Pregnant women and mothers have all experienced that maintaining pregnancy is not as simple as they say, and the process of pregnancy is not as smooth as everyone thinks. During pregnancy, a lot of examinations need to be done to check the health of the fetus and the mother. The early stages of pregnancy are the most dangerous days during the tenth month of pregnancy, and pregnant mothers need to pay extra attention. So what can be detected by embryonic villus chromosome examination?
Embryo chorionic villi chromosome examination, also known as chorionic villi penetration, is a chromosomal examination performed by removing the villi through the vagina or abdomen after 50 days of pregnancy. It mainly checks whether the fetus has chromosomal diseases or hidden genetic diseases, such as Down syndrome, Mediterranean anemia, etc. However, this examination can cause great harm to both the mother and the fetus, and can easily lead to miscarriage, physical disabilities, congenital heart disease, congenital gastrointestinal disease, congenital kidney disease, and so on, with a very high risk of onset.

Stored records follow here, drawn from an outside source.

/-- R83, R115. -/
def Obligations.StretchAndFetch : Prop :=
  ∀ s : State,
    (∀ t : Nat, exec (.stretchExceeded t) s = .next (s.begin.passTime (max t (if s.issuing = true ∧ s.frozen = true then s.eng.frame.abortAt else 0))))
    ∧ (∀ t : Nat, let f := s.eng.frame; let e := f.abortAt; let x := f.pendingFreeze e
        s.issuing = true → s.frozen = true → (f.freezeEnd.all fun y => decide (e < y)) = true → s.wall < e → t ≤ e →
          exec (.stretchExceeded t) s = .next ((State.raise { s.begin with wall := e } Pg.hub .STRETCH_EXCEEDED x.wordAddr
            (x.die % 4 * 2 ^ 30 + x.reason.rank * 2 ^ 24 + f.index)).abortFrame (errCode .STRETCH_EXCEEDED .hub)))
    ∧ (∀ (t : Nat) (d : Fin 4) (errs : List AccessErr), let u := s.atFacing errs t; let f := u.eng.frame
        let waits := u.issuing = true ∧ bit u.runMask d = true ∧ f.fetched.getD d true = false
        (∀ (x : Slot) (z : State), waits → u.slot? f.slot = some x →
          (u.countFetch x f.index d = (z, none) →
            exec (.fetchComplete t d errs) s = .next (z.setFrame { z.eng.frame with fetched := z.eng.frame.fetched.set d true }).wake)
          ∧ (∀ e, u.countFetch x f.index d = (z, some e) → exec (.fetchComplete t d errs) s = .next (z.abortFrame e.1)))
        ∧ (∀ (x : Slot) (i : Nat) (z : State), ¬waits → u.nextImage = some (x, i) → u.hasWords x i d = true → f.nextFetched.getD d false = false →
            f.fetchError = none →
          (u.countFetch x i d = (z, none) →
            exec (.fetchComplete t d errs) s = .next (z.setFrame { z.eng.frame with nextFetched := z.eng.frame.nextFetched.set d true }))
          ∧ (∀ e, u.countFetch x i d = (z, some e) →
            exec (.fetchComplete t d errs) s = .next (z.setFrame { z.eng.frame with fetchError := some e }))))

/-- R102, R104, R111. -/
def Obligations.TicksAndIdleRequests : Prop :=
  ∀ (s : State) (t : Nat) (a : Arrived) (v : State), let u := s.atTime t
    (u.takeHere 8 = some (a, v) → a.cell.good = true →
      (isFollower v.eng.fleet.role = false → exec (.tick t) s = .next v)
      ∧ (isFollower v.eng.fleet.role = true → a.cell.src ≠ v.fldP Pg.hub Reg.HUB_TICK_CFG 31 16 → exec (.tick t) s = .next (v.bump Pg.rte Reg.RTE_BAD_TYPE_CNT 1))
      ∧ (isFollower v.eng.fleet.role = true → a.cell.src = v.fldP Pg.hub Reg.HUB_TICK_CFG 31 16 →
        let k := leAt a.cell.payload 0 8
        let e := (v.tickError ((a.at_ : Int) - leAt a.cell.payload 12 4)).1
        let coming := (v.tickError ((a.at_ : Int) - leAt a.cell.payload 12 4)).2
        let trims := v.fldP Pg.hub Reg.HUB_TICK_CFG 2 2 == 1
        let m : Int := if e.natAbs ≤ 16 then -e else -16 * e.sign
        let w := if 16 < e.natAbs then v.bump Pg.hub Reg.HUB_TICK_BIG_CNT 1 else v
        let w := w.setP Pg.hub Reg.HUB_TICK_ERR 23 0 (unsigned 24 (max (-8388607) (min 8388607 e)))
        let w := if trims then w.setP Pg.hub Reg.HUB_TICK_ERR 31 24 (unsigned 8 m) else w
        let w := w.setFrame { w.eng.frame with ticked := true, trim := if trims then m else w.eng.frame.trim }
        let w := w.setP Pg.hub Reg.HUB_FRAME_STAT 11 11 1
        let f := v.eng.fleet
        let g : Fleet := { f with num := if coming then k - 1 else k, misses := 0 }
        (bit (leAt a.cell.payload 8 1) 0 = false → exec (.tick t) s = .next (w.setFleet g))
        ∧ (bit (leAt a.cell.payload 8 1) 0 = true →
            exec (.tick t) s = .next ((w.setFleet { g with idles := f.idles ++ [(k + 1, f.asked.map fun q => q.1)], asked := [] }).setP Pg.hub Reg.HUB_FRAME_STAT 4 4 0))))
    ∧ (u.takeHere 9 = some (a, v) → a.cell.good = true →
      (isMaster v.eng.fleet.role = true → exec (.idleReq t) s = .next (v.setFab { v.fab with idleAsked := true }))
      ∧ (isMaster v.eng.fleet.role = false → exec (.idleReq t) s = .next (v.bump Pg.rte Reg.RTE_BAD_TYPE_CNT 1)))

Even pregnant women who have had an abortion need to undergo embryo chorionic chromosome testing to prevent further miscarriages. In addition, for individuals with production dysfunction, abnormal secondary sexual characteristics, abnormal external reproductive organs, congenital genetic diseases, and intellectual disabilities, embryo chorionic chromosome examination is necessary to determine whether the fetus in the abdomen can grow healthily.